Directions for this task:
Work through the records below and copy every line that includes "have".

Given entries:
※ ※ ※

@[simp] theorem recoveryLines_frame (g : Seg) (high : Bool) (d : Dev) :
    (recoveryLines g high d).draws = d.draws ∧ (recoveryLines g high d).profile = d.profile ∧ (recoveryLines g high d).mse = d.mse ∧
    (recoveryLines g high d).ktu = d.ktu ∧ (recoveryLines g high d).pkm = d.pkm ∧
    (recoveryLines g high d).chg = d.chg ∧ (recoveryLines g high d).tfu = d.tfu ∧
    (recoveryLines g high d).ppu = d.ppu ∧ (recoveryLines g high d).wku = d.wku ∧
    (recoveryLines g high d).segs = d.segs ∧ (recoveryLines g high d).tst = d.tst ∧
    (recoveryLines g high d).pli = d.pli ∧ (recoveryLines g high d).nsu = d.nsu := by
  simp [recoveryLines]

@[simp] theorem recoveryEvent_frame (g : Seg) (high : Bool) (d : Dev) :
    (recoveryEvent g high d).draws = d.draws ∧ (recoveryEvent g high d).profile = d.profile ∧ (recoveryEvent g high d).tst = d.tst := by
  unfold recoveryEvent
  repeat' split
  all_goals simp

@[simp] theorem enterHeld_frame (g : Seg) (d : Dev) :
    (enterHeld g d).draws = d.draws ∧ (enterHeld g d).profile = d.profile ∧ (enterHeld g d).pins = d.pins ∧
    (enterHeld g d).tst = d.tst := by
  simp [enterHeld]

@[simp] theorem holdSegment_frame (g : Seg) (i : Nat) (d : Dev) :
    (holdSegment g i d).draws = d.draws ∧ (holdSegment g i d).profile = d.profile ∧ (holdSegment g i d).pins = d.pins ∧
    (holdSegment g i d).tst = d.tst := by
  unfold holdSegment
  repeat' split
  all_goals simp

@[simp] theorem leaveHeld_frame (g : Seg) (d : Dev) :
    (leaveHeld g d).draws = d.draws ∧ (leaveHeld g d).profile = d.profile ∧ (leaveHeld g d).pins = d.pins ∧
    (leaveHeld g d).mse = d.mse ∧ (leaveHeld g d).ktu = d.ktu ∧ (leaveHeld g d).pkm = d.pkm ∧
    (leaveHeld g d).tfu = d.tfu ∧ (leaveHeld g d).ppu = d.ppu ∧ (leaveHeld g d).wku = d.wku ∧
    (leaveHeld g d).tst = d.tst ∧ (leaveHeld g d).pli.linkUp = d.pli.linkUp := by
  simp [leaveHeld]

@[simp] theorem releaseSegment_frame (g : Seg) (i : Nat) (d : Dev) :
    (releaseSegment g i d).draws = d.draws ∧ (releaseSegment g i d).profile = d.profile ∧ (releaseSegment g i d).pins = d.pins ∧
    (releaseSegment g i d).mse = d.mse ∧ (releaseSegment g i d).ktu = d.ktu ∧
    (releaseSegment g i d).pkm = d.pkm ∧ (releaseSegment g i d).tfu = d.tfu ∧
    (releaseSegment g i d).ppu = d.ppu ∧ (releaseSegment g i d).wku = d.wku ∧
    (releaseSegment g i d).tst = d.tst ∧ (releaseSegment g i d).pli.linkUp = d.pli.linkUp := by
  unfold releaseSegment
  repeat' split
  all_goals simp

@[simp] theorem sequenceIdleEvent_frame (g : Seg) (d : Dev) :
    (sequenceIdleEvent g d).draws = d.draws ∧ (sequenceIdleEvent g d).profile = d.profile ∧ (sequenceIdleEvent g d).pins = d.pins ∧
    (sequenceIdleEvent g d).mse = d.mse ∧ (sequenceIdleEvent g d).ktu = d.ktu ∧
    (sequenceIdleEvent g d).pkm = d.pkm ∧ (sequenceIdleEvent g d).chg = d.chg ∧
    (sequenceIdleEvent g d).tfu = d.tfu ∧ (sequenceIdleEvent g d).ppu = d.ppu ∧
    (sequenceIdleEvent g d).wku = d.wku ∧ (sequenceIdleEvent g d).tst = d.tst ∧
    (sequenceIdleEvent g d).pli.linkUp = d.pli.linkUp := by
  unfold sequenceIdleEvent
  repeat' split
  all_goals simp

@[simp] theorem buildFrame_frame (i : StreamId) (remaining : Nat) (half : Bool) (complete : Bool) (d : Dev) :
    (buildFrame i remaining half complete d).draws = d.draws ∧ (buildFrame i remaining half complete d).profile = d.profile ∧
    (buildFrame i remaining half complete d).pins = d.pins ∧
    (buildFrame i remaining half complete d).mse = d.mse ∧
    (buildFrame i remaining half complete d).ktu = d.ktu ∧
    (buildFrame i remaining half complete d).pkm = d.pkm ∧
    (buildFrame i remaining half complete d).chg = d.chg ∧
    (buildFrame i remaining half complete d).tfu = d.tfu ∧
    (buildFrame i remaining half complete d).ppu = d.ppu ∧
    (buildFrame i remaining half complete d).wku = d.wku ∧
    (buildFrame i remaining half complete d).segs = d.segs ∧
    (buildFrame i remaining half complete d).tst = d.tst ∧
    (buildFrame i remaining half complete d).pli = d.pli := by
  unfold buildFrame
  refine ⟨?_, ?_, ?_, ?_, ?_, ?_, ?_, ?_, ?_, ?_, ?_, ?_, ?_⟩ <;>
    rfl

※ ※ ※

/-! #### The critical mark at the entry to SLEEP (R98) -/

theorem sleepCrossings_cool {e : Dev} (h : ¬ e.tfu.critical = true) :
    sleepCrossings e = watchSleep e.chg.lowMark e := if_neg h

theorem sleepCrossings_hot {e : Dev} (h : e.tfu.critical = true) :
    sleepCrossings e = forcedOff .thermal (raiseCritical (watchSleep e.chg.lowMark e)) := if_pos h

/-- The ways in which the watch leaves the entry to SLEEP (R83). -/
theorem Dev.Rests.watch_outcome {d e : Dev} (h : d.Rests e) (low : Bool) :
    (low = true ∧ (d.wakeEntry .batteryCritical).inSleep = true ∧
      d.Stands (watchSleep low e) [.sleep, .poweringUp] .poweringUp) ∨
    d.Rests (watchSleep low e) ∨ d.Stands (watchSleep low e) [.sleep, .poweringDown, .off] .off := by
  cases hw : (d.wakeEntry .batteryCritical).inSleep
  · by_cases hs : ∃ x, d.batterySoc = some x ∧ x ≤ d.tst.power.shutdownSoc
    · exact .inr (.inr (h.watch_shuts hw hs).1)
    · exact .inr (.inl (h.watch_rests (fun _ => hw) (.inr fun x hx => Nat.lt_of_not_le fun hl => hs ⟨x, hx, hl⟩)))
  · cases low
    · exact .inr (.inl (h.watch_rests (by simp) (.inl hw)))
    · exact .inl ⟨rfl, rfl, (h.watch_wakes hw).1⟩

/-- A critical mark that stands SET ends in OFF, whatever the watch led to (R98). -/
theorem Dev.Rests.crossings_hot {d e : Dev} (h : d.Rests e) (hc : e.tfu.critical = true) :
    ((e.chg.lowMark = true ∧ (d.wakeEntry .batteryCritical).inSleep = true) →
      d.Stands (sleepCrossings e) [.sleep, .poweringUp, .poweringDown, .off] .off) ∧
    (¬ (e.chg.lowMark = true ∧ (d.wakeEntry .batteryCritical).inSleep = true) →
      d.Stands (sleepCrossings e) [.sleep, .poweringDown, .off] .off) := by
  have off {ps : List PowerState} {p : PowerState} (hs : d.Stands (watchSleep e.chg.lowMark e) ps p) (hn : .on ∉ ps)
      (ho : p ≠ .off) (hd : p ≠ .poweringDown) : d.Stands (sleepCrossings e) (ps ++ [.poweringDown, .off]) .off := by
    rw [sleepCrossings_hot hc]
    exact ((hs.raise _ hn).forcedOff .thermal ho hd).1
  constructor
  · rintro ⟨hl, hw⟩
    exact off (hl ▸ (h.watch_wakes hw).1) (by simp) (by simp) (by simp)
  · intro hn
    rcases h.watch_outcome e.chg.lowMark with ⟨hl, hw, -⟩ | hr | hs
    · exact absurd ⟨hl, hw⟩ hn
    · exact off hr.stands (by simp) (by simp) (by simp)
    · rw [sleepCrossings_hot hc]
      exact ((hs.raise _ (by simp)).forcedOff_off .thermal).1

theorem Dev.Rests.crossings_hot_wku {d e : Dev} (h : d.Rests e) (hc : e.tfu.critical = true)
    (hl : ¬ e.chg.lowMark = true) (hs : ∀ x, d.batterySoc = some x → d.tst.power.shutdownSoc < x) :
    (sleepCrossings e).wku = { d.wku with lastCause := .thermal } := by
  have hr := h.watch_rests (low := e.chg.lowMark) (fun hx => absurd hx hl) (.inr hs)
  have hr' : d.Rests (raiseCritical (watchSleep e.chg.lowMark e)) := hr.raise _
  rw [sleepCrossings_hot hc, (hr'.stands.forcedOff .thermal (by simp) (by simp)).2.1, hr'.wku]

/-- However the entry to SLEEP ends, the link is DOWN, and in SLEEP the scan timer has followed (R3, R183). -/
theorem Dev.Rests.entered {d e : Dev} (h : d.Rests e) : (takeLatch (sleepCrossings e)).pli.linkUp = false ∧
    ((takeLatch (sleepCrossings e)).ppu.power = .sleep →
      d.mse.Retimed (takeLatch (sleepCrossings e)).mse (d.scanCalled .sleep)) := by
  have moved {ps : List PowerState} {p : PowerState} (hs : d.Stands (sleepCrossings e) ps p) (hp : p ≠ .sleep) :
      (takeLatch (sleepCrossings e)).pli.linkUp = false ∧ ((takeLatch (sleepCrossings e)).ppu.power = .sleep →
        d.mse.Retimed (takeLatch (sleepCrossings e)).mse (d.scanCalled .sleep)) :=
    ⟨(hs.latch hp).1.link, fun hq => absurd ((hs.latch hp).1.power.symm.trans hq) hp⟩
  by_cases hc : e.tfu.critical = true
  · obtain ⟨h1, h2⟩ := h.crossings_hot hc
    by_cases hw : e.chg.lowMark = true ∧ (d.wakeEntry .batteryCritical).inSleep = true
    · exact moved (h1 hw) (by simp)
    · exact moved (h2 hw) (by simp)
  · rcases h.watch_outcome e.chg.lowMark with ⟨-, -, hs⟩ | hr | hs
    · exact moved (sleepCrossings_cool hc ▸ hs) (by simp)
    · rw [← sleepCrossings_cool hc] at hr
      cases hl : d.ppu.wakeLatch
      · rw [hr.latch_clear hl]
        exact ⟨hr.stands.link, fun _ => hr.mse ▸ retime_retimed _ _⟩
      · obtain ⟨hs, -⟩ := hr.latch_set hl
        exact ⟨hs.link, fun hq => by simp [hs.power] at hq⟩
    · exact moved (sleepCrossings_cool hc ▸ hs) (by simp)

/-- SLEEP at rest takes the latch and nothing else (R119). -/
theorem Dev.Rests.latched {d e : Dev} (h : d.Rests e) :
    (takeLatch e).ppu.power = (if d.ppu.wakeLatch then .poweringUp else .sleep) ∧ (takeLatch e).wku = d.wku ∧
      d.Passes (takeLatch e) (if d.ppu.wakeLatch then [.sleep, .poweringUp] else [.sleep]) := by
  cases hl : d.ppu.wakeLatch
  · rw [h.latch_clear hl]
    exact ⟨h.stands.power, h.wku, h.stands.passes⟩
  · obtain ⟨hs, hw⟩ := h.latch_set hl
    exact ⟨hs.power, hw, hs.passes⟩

※ ※ ※

Problem solution:
  have off {ps : List PowerState} {p : PowerState} (hs : d.Stands (watchSleep e.chg.lowMark e) ps p) (hn : .on ∉ ps)
  have hr := h.watch_rests (low := e.chg.lowMark) (fun hx => absurd hx hl) (.inr hs)
  have hr' : d.Rests (raiseCritical (watchSleep e.chg.lowMark e)) := hr.raise _
  have moved {ps : List PowerState} {p : PowerState} (hs : d.Stands (sleepCrossings e) ps p) (hp : p ≠ .sleep) :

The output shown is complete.